**** Extracted information

/-- COLD_RESET answers the reset state with the survivors; the reports of peer reset are its outputs (R245). -/
theorem exec_coldReset (s : State) (aux : Bool) :
    exec (.coldReset aux) s
      = .next { s.coldReset aux with out := ({ s with out := [], events := [] } : State).farewell.out } := by
  have h : ({ s with out := [], events := [] } : State).farewell.survivors = s.survivors := farewell_survivors _
  change Host.Outcome.next { (({ s with out := [], events := [] } : State).farewell.coldReset aux).settle with pending := s.pending } = _
  rw [coldReset_of_survivors h, settle_none _ rfl]
  rfl

/-- A tile the repair map names is out of service after a cold reset, any other is off. -/
theorem coldReset_tile_mode (s : State) (aux : Bool) (k : Fin 256) :
    ((s.coldReset aux).tile k).mode = if s.board.repair.getLsbD k then .outOfService else .gatedOff := by
  have h : (s.coldReset aux).tile k = if s.board.repair.getLsbD k then { mode := .outOfService } else {} := by
    simp [State.tile, State.coldReset, resetTiles, vget]
  rw [h]
  split <;> rfl

/-- Settles O52: apart from the survivors and the tiles a cold reset is the reset state. -/
theorem coldResetLeavesDefaults : Obligations.ColdResetLeavesDefaults := by
  intro s
  exact ⟨⟨_, exec_coldReset s true, rfl, rfl, rfl, rfl, rfl, rfl, rfl, rfl, rfl, rfl, rfl, rfl, rfl, rfl, rfl, rfl, rfl, rfl, rfl,
      rfl, rfl, rfl, rfl, rfl, rfl, coldReset_tile_mode s true⟩,
    ⟨_, exec_coldReset s false, rfl, rfl, rfl, rfl⟩⟩

end Sys2Proof.Machine
end

section
namespace Sys2Proof.Machine

/-! ## What a part of the bell may do -/

/-- What a bell does to a partition's record once the tick that ended is counted: the counts and marks stay, but that a switch or a reset
clears the overruns, and a reset the marks. -/
structure PartTick (x y : PartState) : Prop where
  completed : y.completed = x.completed
  overruns : y.overruns = x.overruns ∨ y.overruns = 0
  marks : x.resetRequest = false → x.resetting = false →
    y.overrun = x.overrun ∧ y.failed = x.failed ∧ y.prevBad = x.prevBad ∧ y.resetRequest = false ∧ y.resetting = false

theorem PartTick.refl (x : PartState) : PartTick x x := ⟨rfl, .inl rfl, fun h g => ⟨rfl, rfl, rfl, h, g⟩⟩

theorem PartTick.trans {x y z : PartState} (h : PartTick x y) (g : PartTick y z) : PartTick x z where
  completed := g.completed.trans h.completed
  overruns := g.overruns.elim (fun e => e ▸ h.overruns) .inr
  marks hr hx := by
    obtain ⟨h1, h2, h3, h4, h5⟩ := h.marks hr hx
    obtain ⟨g1, g2, g3, g4, g5⟩ := g.marks h4 h5
    exact ⟨g1.trans h1, g2.trans h2, g3.trans h3, g4, g5⟩

/-- A part of the bell keeps a reading `v` of the state, drops no event, and leaves the partitions' records of the ended tick. -/
structure Keeps {α : Type} (v : State → α) (s t : State) : Prop where
  frame : v t = v s
  events : s.events ⊆ t.events
  parts : ∀ q : Fin 32, PartTick (vget s.parts q {}) (vget t.parts q {})

namespace Keeps
variable {α : Type} {v : State → α} {s t u : State}

theorem of_frame (hf : v t = v s) (he : t.events = s.events) (hp : t.parts = s.parts) : Keeps v s t :=
  ⟨hf, fun _ h => he ▸ h, fun _ => hp ▸ .refl _⟩

theorem refl (s : State) : Keeps v s s := of_frame rfl rfl rfl

theorem trans (h : Keeps v s t) (g : Keeps v t u) : Keeps v s u :=
  ⟨g.frame.trans h.frame, List.Subset.trans h.events g.events, fun q => (h.parts q).trans (g.parts q)⟩

theorem foldl {β : Type} {f : State → β → State} (h : ∀ s a, Keeps v s (f s a)) (l : List β) (s : State) : Keeps v s (l.foldl f s) :=
  List.foldlRecOn (motive := Keeps v s) l f (refl s) (fun t ht a _ => ht.trans (h t a))

theorem ite {c : Prop} [Decidable c] (h : Keeps v s t) (g : Keeps v s u) : Keeps v s (if c then t else u) := by
  split <;> assumption

/-- A coarser reading is kept too. -/
theorem mono {β : Type} {w : State → β} (hvw : v t = v s → w t = w s) (h : Keeps v s t) : Keeps w s t :=
  ⟨hvw h.frame, h.events, h.parts⟩

/-- An event is raised. -/
theorem raise (code source detail : Nat) (hv : ∀ es, v { s with events := es } = v s) : Keeps v s (s.raise code source detail) := by
  unfold State.raise
  split
  · exact ⟨hv _, List.subset_append_left _ _, fun _ => .refl _⟩
  · exact refl s

/-- One partition's record changes. -/
theorem onPart {p : Nat} {f : PartState → PartState} (h : PartTick (vget s.parts p {}) (f (vget s.parts p {})))
    (hv : ∀ ps, v { s with parts := ps } = v s) : Keeps v s (s.onPart p f) := by
  refine ⟨hv _, fun _ h => h, fun q => ?_⟩
  by_cases hq : p = q
  · subst hq
    rw [onPart_parts, vget_vmod_same _ _ _ _ q.isLt]
    exact h
  · rw [onPart_parts, vget_vmod_ne _ _ _ _ _ hq]
    exact .refl _

end Keeps

/-! ## Tiles (03) -/

/-- A request does nothing, quarantines its tile, starts its readmission, or takes it out of service (R75, R79). -/
theorem serveOne_cases {P : State → Prop} {s : State} {k : Nat} {r : Nat × Nat} (hs : P s) (hq : P (s.quarantine k r.2))
    (hr : P (s.startReadmission k)) (ho : P (s.takeOut k)) : P (s.serveOne k r) := by
  unfold State.serveOne
  split
  · cases (s.tile k).mode with
    | active | gatedRetain | gatedOff | testing => exact hq
    | quarantined | outOfService => exact hs
  · split
    · exact hr
    · exact hs
  · split
    · exact hs
    · exact ho

/-- The state without its tiles, the read replies between them, and events. -/
def State.tileless (s : State) : State :=
  { s with events := [], tiles := Vector.replicate 256 {}, mesh := { s.mesh with replies := [] } }

/-- Tiles change, and events may arise; nothing else. -/
abbrev TilesOnly : State → State → Prop := Keeps State.tileless

namespace TilesOnly

theorem onTile (s : State) (k : Nat) (f : TileState → TileState) : TilesOnly s (s.onTile k f) := Keeps.of_frame rfl rfl rfl

theorem dropReplies (s : State) (p : Reply → Bool) :
    TilesOnly s { s with mesh := { s.mesh with replies := s.mesh.replies.filter p } } := Keeps.of_frame rfl rfl rfl

theorem raise (s : State) (code source detail : Nat) : TilesOnly s (s.raise code source detail) := Keeps.raise _ _ _ fun _ => rfl

theorem peerResetReply (s : State) (r : Reply) : TilesOnly s (s.peerResetReply r) := Keeps.ite (onTile _ _ _) (Keeps.refl s)

theorem resetTile (s : State) (k : Nat) : TilesOnly s (s.resetTile k) := by
  unfold State.resetTile
  extract_lets held s1 _ s2 s3
  have h1 : TilesOnly s s1 := Keeps.foldl peerResetReply held s
  have h3 : TilesOnly s s3 := (h1.trans (dropReplies s1 _)).trans (onTile s2 k _)
  exact Keeps.ite h3 (h3.trans (raise s3 _ _ _))

theorem quarantine (s : State) (k detail : Nat) : TilesOnly s (s.quarantine k detail) :=
  ((Keeps.ite (resetTile s k) (Keeps.refl s)).trans (onTile _ k _)).trans (raise _ _ _ _)

theorem startReadmission (s : State) (k : Nat) : TilesOnly s (s.startReadmission k) := (resetTile s k).trans (onTile _ k _)

theorem serveOne (s : State) (k : Nat) (r : Nat × Nat) : TilesOnly s (s.serveOne k r) :=
  serveOne_cases (P := TilesOnly s) (Keeps.refl s) (quarantine s k r.2) (startReadmission s k) (onTile s k _)

theorem serveRequests (s : State) (k : Nat) : TilesOnly s (s.serveRequests k) :=
  (onTile s k _).trans (Keeps.foldl (fun t r => serveOne t k r) _ _)

theorem alignTile (s : State) (k : Nat) : TilesOnly s (s.alignTile k) :=
  Keeps.ite ((onTile s k _).trans (raise _ _ _ _)) (Keeps.refl s)

theorem findCauses (s : State) (stuck : List TileNo) (k : TileNo) : TilesOnly s (s.findCauses stuck k) :=
  Keeps.ite (quarantine s k 3) (Keeps.ite (quarantine s k 2) (Keeps.refl s))

theorem tileStates (s : State) (stuck : List TileNo) : TilesOnly s (s.tileStates stuck) :=
  Keeps.foldl (fun t (k : TileNo) => ((alignTile t k).trans (serveRequests _ k)).trans (findCauses _ stuck k)) _ s

theorem gateTiles (s : State) (before : Option Nat) : TilesOnly s (s.gateTiles before) := by
  apply Keeps.of_frame <;> simp [State.gateTiles, State.tileless]

end TilesOnly

/-! ## A tick begins -/

/-- The state behind the sinks without tiles, mesh replies and latched inputs, partitions, tallies, memories and events. -/
def State.untiled (s : State) : State :=
  { s.behindSinks with
    events := [], tiles := Vector.replicate 256 {}, mesh := { s.mesh with replies := [], inputRecord := [] },
    parts := Vector.replicate 32 {}, tallies := [], mem := {} }

/-- The first steps of a tick, up to its sequencers, touch nothing else. -/
abbrev Begins : State → State → Prop := Keeps State.untiled

namespace Begins

theorem of_behindSinks {s t : State} (h : t.behindSinks = s.behindSinks) : Begins s t :=
  .of_frame (congrArg State.untiled h :) (congrArg State.events h :) (congrArg State.parts h :)

theorem of_tilesOnly {s t : State} (h : TilesOnly s t) : Begins s t := h.mono fun h => (congrArg State.untiled h :)

theorem onMemory (s : State) (code : Nat) (f : Memory → Memory) : Begins s (s.onMemory code f) := by
  unfold State.onMemory State.setMemory
  exact .ite (.of_frame rfl rfl rfl) (.ite (.of_frame rfl rfl rfl) (.of_frame rfl rfl rfl))

theorem onPart (s : State) {p : Nat} {f : PartState → PartState} (h : PartTick (vget s.parts p {}) (f (vget s.parts p {}))) :
    Begins s (s.onPart p f) := Keeps.onPart h fun _ => rfl

/-! Tallies (09) -/

theorem setTally (s : State) (i : Nat) (x : Tally) : Begins s (s.setTally i x) := Keeps.of_frame rfl rfl rfl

********

Exercise description: The required output is the stretch of entries above from the line containing "(h : t.behindSinks" through the line containing "h => (congrArg State.untiled h :)", reproduced exactly.

Expected answer:
theorem of_behindSinks {s t : State} (h : t.behindSinks = s.behindSinks) : Begins s t :=
  .of_frame (congrArg State.untiled h :) (congrArg State.events h :) (congrArg State.parts h :)

theorem of_tilesOnly {s t : State} (h : TilesOnly s t) : Begins s t := h.mono fun h => (congrArg State.untiled h :)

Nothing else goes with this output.